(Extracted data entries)
-------------------------

/-- The registers an instruction names, and those that every execution of it writes beside them; the flags,
the Sprout counters and %pix follow where an issue is checked (R46). -/
def Instr.uses : Instr → List Use
  | .br _ (.nz a) _ | .br _ (.z a) _ => [useR a]
  | .bri _ a | .ret _ a => [useR a]
  | .call _ d _ => [useW d]
  | .calli _ d a => [useW d, useR a]
  | .loop _ c _ => (match c with | .reg a => [useR a] | .imm _ => []) ++
      (List.finRange 4).flatMap fun n => [useW (.sr (.loopN n)), useW (.sr (.lendN n))]
  | .park _ c => use32 1 c
  | .sysc x => [useR x.d, useR x.b] ++ (if x.narg = 0 then [] else [useR x.a x.narg.toNat])
  | .syscWait x => [useW x.d x.nrep.toNat, useR x.b]
      ++ (if x.narg = 0 then [] else [useR x.a x.narg.toNat])
  | .rdsr _ d r => [useW d (if r.wide then 2 else 1), useR (.sr r)]
  | .wrsr _ r a => [useW (.sr r), useR a (if r.wide then 2 else 1)]
  | .mode _ _ => [useW (.sr .mode)]
  | .join _ a => [useR a]
  | .tenq _ a => [useR a 2]
  | .sadd x | .ssub x | .smul x | .smulh x | .sdiv x | .srem x | .sand x | .sor x | .sxor x
  | .sshl x | .sshr x | .ssra x | .smin x | .smax x | .scmp _ x => x.uses
  | .smov _ d a | .sbfe _ _ d a _ _ | .spop _ _ _ d a => [useW d, useR a]
  | .sli _ o d _ => [if o == .hi then useRW d else useW d]
  | .ssel _ d a b c => [useW d, useR a, useR b, useR c]
  | .sld x => [useW x.r, useR x.a]
  | .sst x => [useR x.r, useR x.a]
  | .add x | .sub x | .mul x | .mulh x | .div x | .rem x | .and x | .or x | .xor x | .shl x
  | .shr x | .sra x | .rot _ x | .min x | .max x | .bfe x => x.uses
  | .mad x | .bfi x | .dot4 _ x => x.uses
  | .addc x | .subb x => x.uses
  | .lop3 _ x => x.uses
  | .abs x | .brev x => x.uses
  | .popc x | .clz x | .ctz x => [useW x.d, useR x.a x.ty.regs]
  | .sel x => [useW x.d x.ty.regs, useR x.a x.ty.regs, useR x.c] ++ use22 x.ty.regs x.b
  | .cmp _ x => [useW x.d, useR x.a x.ty.regs] ++ use32 x.ty.regs x.b
  | .mov x => [useW x.d x.ty.regs] ++ use32 x.ty.regs x.a
  | .fadd x | .fsub x | .fmul x | .fmin _ x | .fmax _ x | .fdiv x => x.uses
  | .fma _ _ x => x.uses
  | .fcmp _ x => [useW x.d, useR x.a x.ty.regs] ++ use32 x.ty.regs x.b
  | .fclass _ x => [useW x.d, useR x.a x.ty.regs]
  | .fsqrt x | .frcp x | .frsq x | .fex2 x | .flg2 x | .fsin x | .fcos x | .frnd x => x.uses
  | .fscl x => [useW x.d x.ty.regs, useR x.a x.ty.regs] ++ use32 1 x.b
  | .cvt x => [match x.form with
        | .half _ _ => useRW x.d
        | _ => useW x.d x.dty.regs,
      useR x.a x.sty.regs] ++ (match x.form with
        | .pair b | .half _ b => [useR b x.sty.regs]
        | _ => [])
  | .fdot _ x => x.uses
  | .qswp _ x => x.uses
  | .shfl _ x => [useW x.d x.ty.regs, useR x.a x.ty.regs] ++ use32 1 x.b ++ useKout x.kout
  | .vote o x => [useW x.d (if o == .ballot then 2 else 1), useR x.a]
  | .kop _ x => [useW x.d, useR x.a, useR x.b]
  | .kcnt _ x | .kfst _ x | .kset _ x => [useW x.d, useR x.a]
  | .scan _ _ x | .wred _ x => x.uses
  | .reord _ x => [useW x.d, useR x.a, useR x.b]
  | .ld x => [useW x.r x.ty.regs, useR x.a (addrRegs x.sp)]
  | .st x => [useR x.r x.ty.regs, useR x.a (addrRegs x.sp)]
  | .stSy x => [useR x.r x.ty.regs, useR x.a (addrRegs x.sp), useR x.c]
  | .ldx x => [useW x.r (x.n.toNat * x.ty.regs), useR x.a, useR x.c x.n.toNat]
  | .stc x => [useR x.r (x.n.toNat * x.ty.regs), useR x.a, useR x.c x.n.toNat, useW x.cnt]
  | .swp o x => [useR x.d, useR x.a] ++ (if o == .copy then [] else [useR x.b])
  | .itx o x => [useRW x.d, useRW x.a] ++ (if o == .copy then [] else [useRW x.b])
  | .itld x => [useW x.r, useR x.a (addrRegs x.sp)]
  | .itst x => [useR x.r, useR x.a (addrRegs x.sp)]
  | .atom o x =>
      if o == .cas128 then [useW x.d 4, useR x.a (addrRegs x.sp), useR x.b 4 4, useR x.c 4 4]
      else [useW x.d x.ty.regs, useR x.a (addrRegs x.sp), useR x.b x.ty.regs]
        ++ (if o == .cas then [useR x.c x.ty.regs] else [])
  | .red _ x => [useR x.a (addrRegs x.sp), useR x.b x.ty.regs]
  | .redx _ x => [useR x.a (addrRegs x.sp), useR x.b x.ty.regs, useR x.c]
  | .pref _ _ a _ => [useR a 2]
  | .sealRegion _ a b | .unsealRegion _ a b => [useR a, useR b]
  | .bar _ k (.reg a b) => if k == .wait then [useR a] else [useR a, useR b]
  | .cadd x | .cwait x => [useR x.a] ++ use32 1 x.b
  | .syarm x | .sywait x | .chwait x => [useR x.a] ++ use32 1 x.b
  | .chtst d x => [useW d, useR x.a] ++ use32 1 x.b
  | .qbind _ k d a => [useR d] ++ (if k == .spad then [useR a] else [])
  | .qfree _ d => [useR d]
  | .qpoll _ _ d a => [useW d, useR a]
  | .mfmt _ (.reg a) => [useR a, useW (.sr .mfmt)]
  | .mfmt _ (.imm _) => [useW (.sr .mfmt)]
  | .mma x | .mmac x => [useR x.d, useR x.a, useR x.b]
  | .tld x | .tst x => [useR x.d, useR x.a]
  | .tzro x => [useR x.d]
  | .trow _ frm t r n => [useR t, if frm then useW r n.toNat else useR r n.toNat]
  | .wbld x => [useR x.d, useR x.a]
  | .wbinv x => (match x.range with | none => [] | some (a, _) => [useR a])
  | .mdrn x => [useR x.d, useR x.a, useR x.b]
  | .vmm x => [if x.acc then useRW x.d x.n.toNat else useW x.d x.n.toNat,
      useR x.a (Machine.ceilDiv x.k.toNat x.ty.perReg), useR x.b]
  | .kmma _ _ d a b => [useRW d 16, useR a 8, useR b]
  | .smpl _ x => [useW x.d (x.n.toNat + 1), useR x.a x.coords, useR x.b] ++ x.lodUse
  | .smpg _ x => [useW x.d 4, useR x.a x.coords, useR x.b] ++ x.lodUse
  | .smpq _ lod d a b n =>
      [useW d (if lod then 1 else 4), useR a (if lod then n.toNat + 1 else 1), useR b]
  | .latf _ x => [useW x.d (x.n.toNat + 1), useR x.a 2, useR x.b] ++ x.lodUse
  | .wcpin _ _ a => [useR a]
  | .wcinv _ (some a) => [useR a]
  | .trace _ _ _ a b _ => [useR a 8, useR b]
  | .hitld _ f d => [useW d (if f == .id || f == .bary then 2 else 1)]
  | .vbld _ f d a b _ => [useW d (if f == .id then 2 else 1), useR a 2, useR b]
  | .rng _ _ d n => [useW d (n.toNat + 1), useW (.sr .rngc), useW (.sr .rngch)]
  | .rngset _ o a => [if o == .seed then useR a (if a.isV then 2 else 1) else use128 a,
      useW (.sr .rngk), useW (.sr .rngkh), useW (.sr .rngc), useW (.sr .rngch)]
  | .rngadv _ (.reg a) => [if a.isZero then useR a else use128 a, useW (.sr .rngc), useW (.sr .rngch)]
  | .rngadv _ (.imm _) => [useW (.sr .rngc), useW (.sr .rngch)]
  | .rngget _ _ d => [useW d 4]
  | _ => []

/-- The codes of an operand's registers (spec/02 R59); zero names none. -/
def Use.codes (u : Use) : List Nat :=
  match u.o with
  | .v n => (List.range u.n).map fun i => n.val + i
  | .s n => (List.range u.sn).map fun i => 0x100 + n.val + i
  | .k n => [0x300 + n.val]
  | .q n => [0x310 + n.val]
  | .j n => [0x320 + n.val]
  | .sr r => [r.code]
  | .zero => []

def Instr.readCodes (i : Instr) : List Nat := (i.uses.filter (·.rd)).flatMap Use.codes

def Instr.writeCodes (i : Instr) : List Nat := (i.uses.filter (·.wr)).flatMap Use.codes

/-- Whether an instruction needs MAT or SMP (R37). -/
def Instr.needs (i : Instr) : Bool × Bool :=
  match i with
  | .mfmt _ _ | .mma _ | .mmac _ | .wbld _ | .wbinv _ | .mdrn _ | .vmm _ | .mbst _ _ | .opfence _
  | .kmma _ _ _ _ _ => (true, false)
  | .smpl _ _ | .smpg _ _ | .smpq _ _ _ _ _ _ | .latf _ _ | .wcpin _ _ _ | .wcinv _ _ => (false, true)
  | _ => (false, false)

-------------------------

• _WORK TASK_
Look through the data above for the string "mmac" and copy every line where it appears.

• _ANSWER AREA_
  | .mma x | .mmac x => [useR x.d, useR x.a, useR x.b]
  | .mfmt _ _ | .mma _ | .mmac _ | .wbld _ | .wbinv _ | .mdrn _ | .vmm _ | .mbst _ _ | .opfence _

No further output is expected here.